▸ **What the exercise asks**: Write out the stretch of lines below that begins at the line with "(List.range 64).foldl (fun" and ends at the line with "else if (objectAt", including both, exactly as given and nothing more.

[Excerpts from a dataset]

---------------

/-- The 256 bytes of a bucket of the cold index at a T1 address, a home bucket without entries included (07 R236). -/
def bucketHere (s : State) (a : Nat) : Option (List Byte) :=
  match s.pme.cold.findSome? fun h => (List.range h.2.length).findSome? fun c =>
      if bucketAt s h.1 (h.2.getD c {}) = a then some (bucketBytes s h.1 c) else none with
  | some b => some b
  | none =>
    let base := s.getF Reg.pmeColdBase
    if base ≤ a ∧ a < base + 256 * s.getF Reg.pmeColdCapBuckets ∧ (a - base) % 256 = 0 then some (bucketBytes s ((a - base) / 256) 0) else none

/-- The 512 bytes of a unit of a tier: of a session map (04 R128), of an object of R429, of the cold index (07 R236), else of memory. -/
def plainUnit (s : State) (k u : Nat) : List Byte :=
  let map := if k ≠ 0 then none else (tvals s.ssq.sessions).findSome? fun x =>
    if x.foldTier = 0 then (x.mapAt.find? fun p => p.2 == u / 8).map fun p => slice (x.pieceBytes p.1) (u % 8 * 512) 512 else none
  let bucket := fun (a : Nat) => if k ≠ 1 then none else bucketHere s a
  match map.or ((objectAt s k u).map fun o => o.at_ u) with
  | some b => b
  | none => (bucket (u * 512)).getD (memRead (s.tier k) (u * 512) 256) ++ (bucket (u * 512 + 256)).getD (memRead (s.tier k) (u * 512 + 256) 256)

/-- The 16 bytes of a tweak (R429). -/
def memTweak (n : Nat) (t : Nat × Nat × Nat) : List Byte := leBytes 8 t.1 ++ leBytes 6 t.2.1 ++ leBytes 1 t.2.2 ++ leBytes 1 n

/-- The key under which a tier holds a partition's units: the MEMORY key, or the media key in T2 and T3 (R429, R434). -/
def storeKey (s : State) (n k : Nat) : Option (List Byte) :=
  if s.isProtected n then tget s.sec.memKeys n else if k = 1 then none else tget s.sec.mediaKeys n

/-- Whether a unit of T1 holds a bucket of the cold index (07 R236). -/
def holdsBucket (s : State) (u : Nat) : Bool := (bucketHere s (u * 512)).isSome || (bucketHere s (u * 512 + 256)).isSome

/-- A unit of an object under a partition's key: ciphertext where the partition is protected (R429). -/
def objectCipher (s : State) (o : Stored) (k u : Nat) : List Byte :=
  match (if s.isProtected o.part then storeKey s o.part k else none) with
  | some key => Config.aesXts (key.take 64) (memTweak o.part (o.gen, u - o.unit + o.first, o.kind)) (o.at_ u)
  | none => o.at_ u

/-- A 512-byte unit of T1, T2 or T3 as stored (R440): plain, ciphertext, or open bytes where nothing of a protected partition stands, or where
the device keeps data of its own at a place of its choice (log 45). -/
def storedUnit (k u : Nat) (s : State) : List Byte × State :=
  let plain := plainUnit s k u
  match ownerOf s k (u / 8) with
  | none =>
    if inTrace k u then (traceUnit s (u - Config.objectUnit 2 0), s)
    else match objectAt s k u with
      | some o => (objectCipher s o k u, s)
      | none => if k = 1 ∧ holdsBucket s u = false then s.freshBytes 512 else (plain, s)
  | some n =>
    if k = 1 ∧ s.isProtected n = false then (plain, s)
    else
      let e := extentSpan s n k
      let tags := e.1 * 8 + extentUnits s n k * 8
      match storeKey s n k with
      | none => s.freshBytes 512
      | some key =>
        if tags ≤ u then
          let first := e.1 * 8 + (u - tags) * 64
          (List.range 64).foldl (fun (r : List Byte × State) i =>
            match unitTweak r.2 n k (first + i) with
            | some t =>
              if r.2.sec.badUnits.contains (k, first + i) then let (b, s) := r.2.freshBytes 8; (r.1 ++ b, s)
              else
                let w := memTweak n t
                let c := Config.aesXts (key.take 64) w (plainUnit r.2 k (first + i))
                (r.1 ++ kmac256 (key.drop 64) (w ++ c) 64 "SV8-MEM", r.2)
            | none => let (b, s) := r.2.freshBytes 8; (r.1 ++ b, s)) ([], s)
        else
          match unitTweak s n k u with
          | some t => (Config.aesXts (key.take 64) (memTweak n t) plain, s)
          | none => s.freshBytes 512

/-- Sixteen entries of the page record table (04 R127, R129), from the one of handle `h`. -/
def tableUnit (s : State) (h : Nat) : List Byte := ((List.range 16).map fun i => ((s.rec? (h + i)).map recBytes).getD (zeros 32)).flatten

/-- A 512-byte unit of T0: the page record table, what the device keeps at places of its choice, what it holds in the page part beside slots
and maps, open (08 R255, log 45), else what stands there. -/
def clearUnit (u : Nat) (s : State) : List Byte × State :=
  let dir := s.getF Reg.tmgDirBaseAddr / 512
  if dir ≠ 0 ∧ dir ≤ u ∧ u < dir + cdiv (32 * (s.getF Reg.tmgDirCapRecords + 1)) 512 then (tableUnit s (16 * (u - dir)), s)
  else if (objectAt s 0 u).isSome then (plainUnit s 0 u, s)
  else if 47 * gib ≤ u * 512 % (48 * gib) then s.freshBytes 512
  else
    let held := fun (n : Nat) => decide (psLocked ≤ s.pstate n) && inPart s n 0 (u / 8) false && decide (allAreas s n ≠ 0) &&
      !((slotsOf s n 0 ++ mapSlots s n 0).any fun x => decide (x.1 ≤ u / 8 ∧ u / 8 < x.1 + x.2))
    if (List.range 16).any held then s.freshBytes 512 else (plainUnit s 0 u, s)

/-- Bytes of a tier as the debug surface reads them: T0 in clear, the others as stored (R440); a row withdrawn is open (14 R454). -/
def debugBytes (k addr len : Nat) (s : State) : List Byte × State :=
  let u := addr / 512
  let units := if len = 0 then 0 else (addr + len - 1) / 512 + 1 - u
  let read := fun (v : Nat) (s : State) =>
    match dataUnit s k v with
    | none => s.freshBytes 512
    | some v => if k ≠ 0 then storedUnit k v s else clearUnit v s
  let (b, s) := (List.range units).foldl (fun (r : List Byte × State) i => let (b, s) := read (u + i) r.2; (r.1 ++ b, s)) ([], s)
  ((b.drop (addr % 512)).take len, s)

/-- Byte `i` of an array's hopper (05 R167): the score area, value retention and the stream area in the table's order; what they leave
of the 2 MiB reads 0 (log 69). -/
def ArrayMem.hopperByte (h : ArrayMem) (i : Nat) : Byte :=
  let kept := h.qPass * 16384
  let stream := kept + 4096 * (h.dv + 1)
  if i < kept then (leBytes 4 (h.scores.getD (i / 4) 0)).getD (i % 4) 0
  else if i < stream then let j := i - kept; (tgetD h.values (j / (32 * (h.dv + 1))) []).getD (j % (32 * (h.dv + 1))) 0
  else (h.stream.getD ((i - stream) / 4096) []).getD ((i - stream) % 4096) 0

/-- Bytes of the hoppers (2 MiB each) or of the accumulation and query stores (512 KiB each), array after array (01 R21). -/
def arrayBytes (s : State) (space addr len : Nat) : List Byte :=
  (List.range len).map fun j =>
    let i := addr + j
    if space = 4 then (tgetD s.mxg (i / 2 ^ 21) {}).hopperByte (i % 2 ^ 21) else (tgetD s.mxg (i / 2 ^ 19) {}).store.getD (i % 2 ^ 19) 0

/-- The size of a space that the debug surface reads: a tier, the 160 MiB of hoppers, the 40 MiB of stores (01 R21). -/
def debugSpan (s : State) (space : Nat) : Nat :=
  if space = 4 then 160 * 2 ^ 20 else if space = 5 then 40 * 2 ^ 20 else s.getF (Reg.tmgTierCapSize4k space) * 4096

/-- A register of a thread, as the RISC-V External Debug Support specification numbers them (log 44): CSRs from 0, among them the pc as DPC and
the privilege mode in DCSR, x from 0x1000, f from 0x1020, v from 0xC000. -/
def Hart.register (h : Hart) (r : Nat) : List Byte :=
  if r = 0x7B1 then leBytes 8 h.pc
  else if r = 0x7B0 then leBytes 8 h.priv
  else if r < 0x1000 then leBytes 8 (tgetD h.csr r 0)
  else if r < 0x1020 then leBytes 8 (tgetD h.x (r - 0x1000) 0)
  else if r < 0x1040 then leBytes 8 (tgetD h.f (r - 0x1020) 0)
  else tgetD h.v (r - 0xC000) []

/-- Inspect a register of a halted core (R439): `addr` is 2^16 * (4 * core + thread) + register. -/
def inspectCore (addr : Nat) (s : State) : State :=
  let core := addr / 2 ^ 18
  let r := addr % 2 ^ 16
  if decide (72 ≤ core) || !s.mgc.coresHalted.contains core || !(decide (r < 0x1040) || decide (0xC000 ≤ r ∧ r < 0xC020)) then s
  else s.emit (.debugData (((s.core core).hart (addr / 2 ^ 16 % 4)).register r))

/-- DEBUG_MEMORY_READ: tier 0 to 3, 4 the hoppers, 5 the accumulation and query stores; 6 the registers of halted cores, whose inspection R441
does not report. What reaches beyond the memory or into SEC-private memory is not read. -/
def debugMemoryRead (space addr len : Nat) (s : State) : State :=
  if !debugLive s || decide (7 ≤ space) then s
  else if space = 6 then inspectCore addr s
  else if debugSpan s space < addr + len ∨ (space = 0 ∧ 0x5FC0000000 < addr + len) then s
  else
    let (b, s) := if space < 4 then debugBytes space addr len s else (arrayBytes s space addr len, s)
    (debugEvent 2 space addr len (s.bump Ctr.secDebugReads)).emit (.debugData b)

def execDebugMemoryRead (space addr len : Nat) (s : State) : Host.Outcome State Fault Refusal := .next (debugMemoryRead space addr len s)

end Sys2Proof.Machine
end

---------------

▸ **Answer below**:
          (List.range 64).foldl (fun (r : List Byte × State) i =>
            match unitTweak r.2 n k (first + i) with
            | some t =>
              if r.2.sec.badUnits.contains (k, first + i) then let (b, s) := r.2.freshBytes 8; (r.1 ++ b, s)
              else
                let w := memTweak n t
                let c := Config.aesXts (key.take 64) w (plainUnit r.2 k (first + i))
                (r.1 ++ kmac256 (key.drop 64) (w ++ c) 64 "SV8-MEM", r.2)
            | none => let (b, s) := r.2.freshBytes 8; (r.1 ++ b, s)) ([], s)
        else
          match unitTweak s n k u with
          | some t => (Config.aesXts (key.take 64) (memTweak n t) plain, s)
          | none => s.freshBytes 512

/-- Sixteen entries of the page record table (04 R127, R129), from the one of handle `h`. -/
def tableUnit (s : State) (h : Nat) : List Byte := ((List.range 16).map fun i => ((s.rec? (h + i)).map recBytes).getD (zeros 32)).flatten

/-- A 512-byte unit of T0: the page record table, what the device keeps at places of its choice, what it holds in the page part beside slots
and maps, open (08 R255, log 45), else what stands there. -/
def clearUnit (u : Nat) (s : State) : List Byte × State :=
  let dir := s.getF Reg.tmgDirBaseAddr / 512
  if dir ≠ 0 ∧ dir ≤ u ∧ u < dir + cdiv (32 * (s.getF Reg.tmgDirCapRecords + 1)) 512 then (tableUnit s (16 * (u - dir)), s)
  else if (objectAt s 0 u).isSome then (plainUnit s 0 u, s)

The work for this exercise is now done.